Hopewell Valley Student Podcasting Network
Chemistry Connections
Chemistry of Chemotherapy
Episode #9
Welcome to Chemistry Connections, my name is Mahisvi Vemulapalli and I am your host for episode #9 called The Chemistry of Chemotherapy. Today, I will be discussing how chemotherapy works in the human body.
Segment 1: Introduction to Chemotherapy
Before we talk about chemotherapy, we need to know what cancer is. Cancer is a disease where damaged DNA results in cells overproducing and spreading to other parts of the body, resulting in the gathering of a tumor. These tumors latch onto the body parts to surrounding cells, growing exponentially in size and taking over the body’s systems. In order to combat cancer, chemotherapy was applied. However, the origin of chemotherapy comes from the discovery of reduced white blood cell counts after people were exposed to nitrogen mustard during World War II. Before you guys get excited about mustard, no, it is not the mustard that you eat.
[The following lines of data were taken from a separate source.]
theorem State.olcApply_ok (h : Ok q s) (pay) (i) : Ok q (State.olcApply s pay i) := by
  unfold State.olcApply
  with_reducible repeat' first | assumption | apply State.setHbit_ok | apply State.setHb_ok | apply State.setHword_ok | apply State.modHlp_ok | exact fun _ => rfl | (apply Ok.mk'; first | assumption | apply State.setHbit_ok | apply State.setHb_ok | apply State.setHword_ok | apply State.modHlp_ok | exact fun _ => rfl) | exact rfl | intro _ | split

theorem State.olcEnd_ok (h : Ok q s) (e) : Ok q (State.olcEnd s e) := by
  unfold State.olcEnd
  with_reducible repeat' first | assumption | apply State.count_ok | apply State.forUnits_ok | apply State.olcApply_ok | apply State.complete_ok | exact fun _ => rfl | intro _ | split

theorem State.hlpOlc_ok (h : Ok q s)  : Ok q (State.hlpOlc s) := by
  unfold State.hlpOlc
  with_reducible repeat' first | assumption | apply State.olcEnd_ok | exact fun _ => rfl | intro _ | split

theorem State.modeEnd_ok (h : Ok q s) (e) : Ok q (State.modeEnd s e) := by
  unfold State.modeEnd
  with_reducible repeat' first | assumption | apply State.done_ok | apply State.setFld_ok | apply ok_ite | exact fun _ => rfl | intro _ | split

theorem State.hlpModes_ok (h : Ok q s)  : Ok q (State.hlpModes s) := by
  unfold State.hlpModes
  with_reducible repeat' first | assumption | apply State.modHlp_ok | apply State.cond_ok | apply State.setFld_ok | apply State.modeEnd_ok | apply foldl_ok | exact fun _ => rfl | (apply Ok.mk'; first | assumption | apply State.modHlp_ok | apply State.cond_ok | apply State.setFld_ok | apply State.modeEnd_ok | apply foldl_ok | exact fun _ => rfl) | exact rfl | intro _ | split

theorem State.hlpInput_ok (h : Ok q s) : Ok q (State.hlpInput s) := by
  unfold State.hlpInput
  dsimp only
  refine Ok.mk' (modHlp_mem h _ rfl ?_) rfl rfl
  dsimp only
  refine wf_foldl _ _ (wf_foldl _ _ (wf_foldl _ _ (wf_foldl _ _ (Memory.wf_setMany _ _ _ _ (Memory.wf_setMany _ _ _ _
    (Memory.wf_setMany _ _ _ _ (Memory.wf_filter _ _ _ h.inv.stores.2.1)))) ?_) ?_) ?_) ?_ <;>
    exact fun _ _ => Memory.wf_setMany _ _ _ _

theorem State.hlpCycle_ok (h : Ok q s)  : Ok q (State.hlpCycle s) := by
  unfold State.hlpCycle
  with_reducible repeat' first | assumption | apply State.setFld_ok | apply State.modHlp_ok | apply State.hlpInput_ok | exact fun _ => rfl | (apply Ok.mk'; first | assumption | apply State.setFld_ok | apply State.modHlp_ok | apply State.hlpInput_ok | exact fun _ => rfl) | exact rfl | intro _ | split

theorem State.hlpBoundary_ok (h : Ok q s)  : Ok q (State.hlpBoundary s) := by
  unfold State.hlpBoundary
  with_reducible repeat' first | assumption | apply State.hlpCapture_ok | apply State.hlpApply_ok | apply State.hlpOlc_ok | apply State.hlpFixes_ok | apply State.hlpModes_ok | apply State.hlpStop_ok | apply State.cond_ok | apply State.toHlp_ok | apply State.hlpCycle_ok | apply ok_ite | exact fun _ => rfl | intro _ | split | dsimp only

theorem execHlpCycleStart_ok (h : Ok q s)  : Good q (execHlpCycleStart s) := by
  unfold execHlpCycleStart
  with_reducible repeat' first | assumption | apply Good.next | apply good_ite | apply State.hlpBoundary_ok | apply State.modHlp_ok | apply ok_ite | exact fun _ => rfl | intro _ | split | dsimp only

theorem State.hlpOutput_ok (h : Ok q s)  : Ok q (State.hlpOutput s) := by
  unfold State.hlpOutput
  with_reducible repeat' first | assumption | apply State.modHlp_ok | apply State.commitRetained_ok | apply State.forUnits_ok | apply State.modPort_ok | exact fun _ => rfl | (apply Ok.mk'; first | assumption | apply State.modHlp_ok | apply State.commitRetained_ok | apply State.forUnits_ok | apply State.modPort_ok | exact fun _ => rfl) | exact rfl | intro _ | split

theorem State.hlpOverEnd_ok (h : Ok q s)  : Ok q (State.hlpOverEnd s) := by
  unfold State.hlpOverEnd
  with_reducible repeat' first | assumption | apply State.modHlp_ok | apply State.post_ok | apply State.countN_ok | exact fun _ => rfl | (apply Ok.mk'; first | assumption | apply State.modHlp_ok | apply State.post_ok | apply State.countN_ok | exact fun _ => rfl) | exact rfl | intro _ | split

theorem execHlpExecutionEnd_ok (h : Ok q s) (execUs) : Good q (execHlpExecutionEnd execUs s) := by
  unfold execHlpExecutionEnd
  with_reducible repeat' first | assumption | apply Good.next | apply good_ite | apply State.setFld_ok | apply State.cond_ok | apply State.hlpOutput_ok | apply State.hlpOverEnd_ok | apply State.modHlp_ok | exact fun _ => rfl | (apply Ok.mk'; first | assumption | apply Good.next | apply good_ite | apply State.setFld_ok | apply State.cond_ok | apply State.hlpOutput_ok | apply State.hlpOverEnd_ok | apply State.modHlp_ok | exact fun _ => rfl) | exact rfl | intro _ | split

theorem execHlpOverrun_ok (h : Ok q s)  : Good q (execHlpOverrun s) := by
  unfold execHlpOverrun
  with_reducible repeat' first | assumption | apply Good.next | apply good_ite | apply State.hlpHalt_ok | apply State.count_ok | apply State.modHlp_ok | apply ok_ite | exact fun _ => rfl | (apply Ok.mk'; first | assumption | apply Good.next | apply good_ite | apply State.hlpHalt_ok | apply State.count_ok | apply State.modHlp_ok | apply ok_ite | exact fun _ => rfl) | exact rfl | intro _ | split

theorem execHlpHardLimit_ok (h : Ok q s)  : Good q (execHlpHardLimit s) := by
  unfold execHlpHardLimit
  with_reducible repeat' first | assumption | apply Good.next | apply good_ite | apply State.hlpHalt_ok | exact fun _ => rfl | intro _ | split

theorem execHlpInitLimit_ok (h : Ok q s)  : Good q (execHlpInitLimit s) := by
  unfold execHlpInitLimit
  with_reducible repeat' first | assumption | apply Good.next | apply good_ite | apply State.hlpHalt_ok | exact fun _ => rfl | intro _ | split

theorem execHlpFetchParity_ok (h : Ok q s)  : Good q (execHlpFetchParity s) := by
  unfold execHlpFetchParity
  with_reducible repeat' first | assumption | apply Good.next | apply good_ite | apply State.memErr_ok | apply State.hlpHalt_ok | apply ok_ite | exact fun _ => rfl | intro _ | split | dsimp only

theorem execHlpTileRewrite_ok (h : Ok q s) (tile) : Good q (execHlpTileRewrite tile s) := by
  unfold execHlpTileRewrite
  with_reducible repeat' first | assumption | apply Good.next | apply good_ite | apply State.modHlp_ok | apply State.hlpFix_ok | apply ok_ite | exact fun _ => rfl | (apply Ok.mk'; first | assumption | apply Good.next | apply good_ite | apply State.modHlp_ok | apply State.hlpFix_ok | apply ok_ite | exact fun _ => rfl) | exact rfl | intro _ | split

theorem State.toPair_ok (h : Ok q s) (n) : Ok q (State.toPair s n) := by
  unfold State.toPair
  with_reducible repeat' first | assumption | apply State.setFld_ok | apply State.setFlag_ok | apply State.post_ok | apply State.gdenCmd_ok | apply ok_ite | exact fun _ => rfl | intro _ | split | dsimp only

theorem State.raiseAct_ok (h : Ok q s)  : Ok q (State.raiseAct s) := by
  unfold State.raiseAct
  with_reducible repeat' first | assumption | apply State.setFlag_ok | apply State.modPair_ok | apply State.forUnits_ok | apply State.modLane_ok | apply State.postAct_ok | apply ok_ite | exact fun _ => rfl | intro _ | split | dsimp only

theorem State.becomeActive_ok (h : Ok q s)  : Ok q (State.becomeActive s) := by
  unfold State.becomeActive
  with_reducible repeat' first | assumption | apply State.raiseAct_ok | apply State.modPair_ok | apply State.modHlp_ok | apply State.modPtp_ok | apply State.toPair_ok | apply State.forUnits_ok | apply State.obsSwitch_ok | apply ok_ite | exact fun _ => rfl | intro _ | split | dsimp only

theorem State.conflict_ok (h : Ok q s)  : Ok q (State.conflict s) := by
  unfold State.conflict
  with_reducible repeat' first | assumption | apply State.post_ok | apply State.count_ok | exact fun _ => rfl | intro _ | split

theorem execPartnerActChange_ok (h : Ok q s) (level) : Good q (execPartnerActChange level s) := by
  unfold execPartnerActChange
  with_reducible repeat' first | assumption | apply Good.next | apply good_ite | apply State.setFlag_ok | apply State.gdenCmd_ok | apply State.modPair_ok | apply State.releaseAct_ok | apply State.conflict_ok | apply ok_ite | exact fun _ => rfl | (apply Ok.mk'; first | assumption | apply Good.next | apply good_ite | apply State.setFlag_ok | apply State.gdenCmd_ok | apply State.modPair_ok | apply State.releaseAct_ok | apply State.conflict_ok | apply ok_ite | exact fun _ => rfl) | exact rfl | intro _ | split

theorem execActOutReadbackMismatch_ok (h : Ok q s) (on) : Good q (execActOutReadbackMismatch on s) := by
  unfold execActOutReadbackMismatch
  with_reducible repeat' first | assumption | apply Good.next | apply good_ite | apply State.causeOn_ok | apply ok_ite | exact fun _ => rfl | intro _ | split | dsimp only

theorem execMissingRg0Boundary_ok (h : Ok q s)  : Good q (execMissingRg0Boundary s) := by
  unfold execMissingRg0Boundary
  with_reducible repeat' first | assumption | apply Good.next | apply good_ite | apply State.releaseAct_ok | exact fun _ => rfl | intro _ | split

theorem execSgrInChange_ok (h : Ok q s) (level) : Good q (execSgrInChange level s) := by
  unfold execSgrInChange
  with_reducible repeat' first | assumption | apply Good.next | apply good_ite | apply State.setFlag_ok | apply State.applyRelease_ok | apply State.removeGates_ok | exact fun _ => rfl | intro _ | split

theorem execRemoteSgrEnd_ok (h : Ok q s)  : Good q (execRemoteSgrEnd s) := by
  unfold execRemoteSgrEnd
  with_reducible repeat' first | assumption | apply Good.next | apply good_ite | apply State.applyRelease_ok | apply State.cond_ok | apply State.setFlag_ok | exact fun _ => rfl | intro _ | split

theorem State.showReady_ok (h : Ok q s)  : Ok q (State.showReady s) := by
  unfold State.showReady
  with_reducible repeat' first | assumption | apply State.setReg_ok | apply State.cond_ok | apply State.setFlag_ok | apply State.post_ok | apply ok_ite | exact fun _ => rfl | intro _ | split

theorem State.pairTick_ok (h : Ok q s)  : Ok q (State.pairTick s) := by
  unfold State.pairTick
  with_reducible repeat' first | assumption | apply State.showReady_ok | apply State.modPair_ok | apply State.toPair_ok | apply ok_ite | exact fun _ => rfl | (apply Ok.mk'; first | assumption | apply State.showReady_ok | apply State.modPair_ok | apply State.toPair_ok | apply ok_ite | exact fun _ => rfl) | exact rfl | intro _ | split | dsimp only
Nitrogen mustard was used in chemical warfare during the war as blister agents. Although the intentions of nitrogen mustard were to harm their opponents, the discovery allowed researchers to start examining the therapeutic effect of mustard agents in treating lymphoma, a type of cancer that arises in the lymph nodes. Though more nitrogen mustard had to be utilized, it was proven that the patient’s tumor masses were significantly reduced, marking the start of the use of cytotoxic agents for the treatments of cancer in 1946. Chemotherapy, otherwise known as chemical healing, started its fame that year. Therefore, as forms of chemotherapy updated and become popularized, there was a decline in mortality rates, making this form of treatment the most common for cancer. Today, we will be focusing on paclitaxel, a chemotherapy drug used for breast, lung, and ovarian cancer.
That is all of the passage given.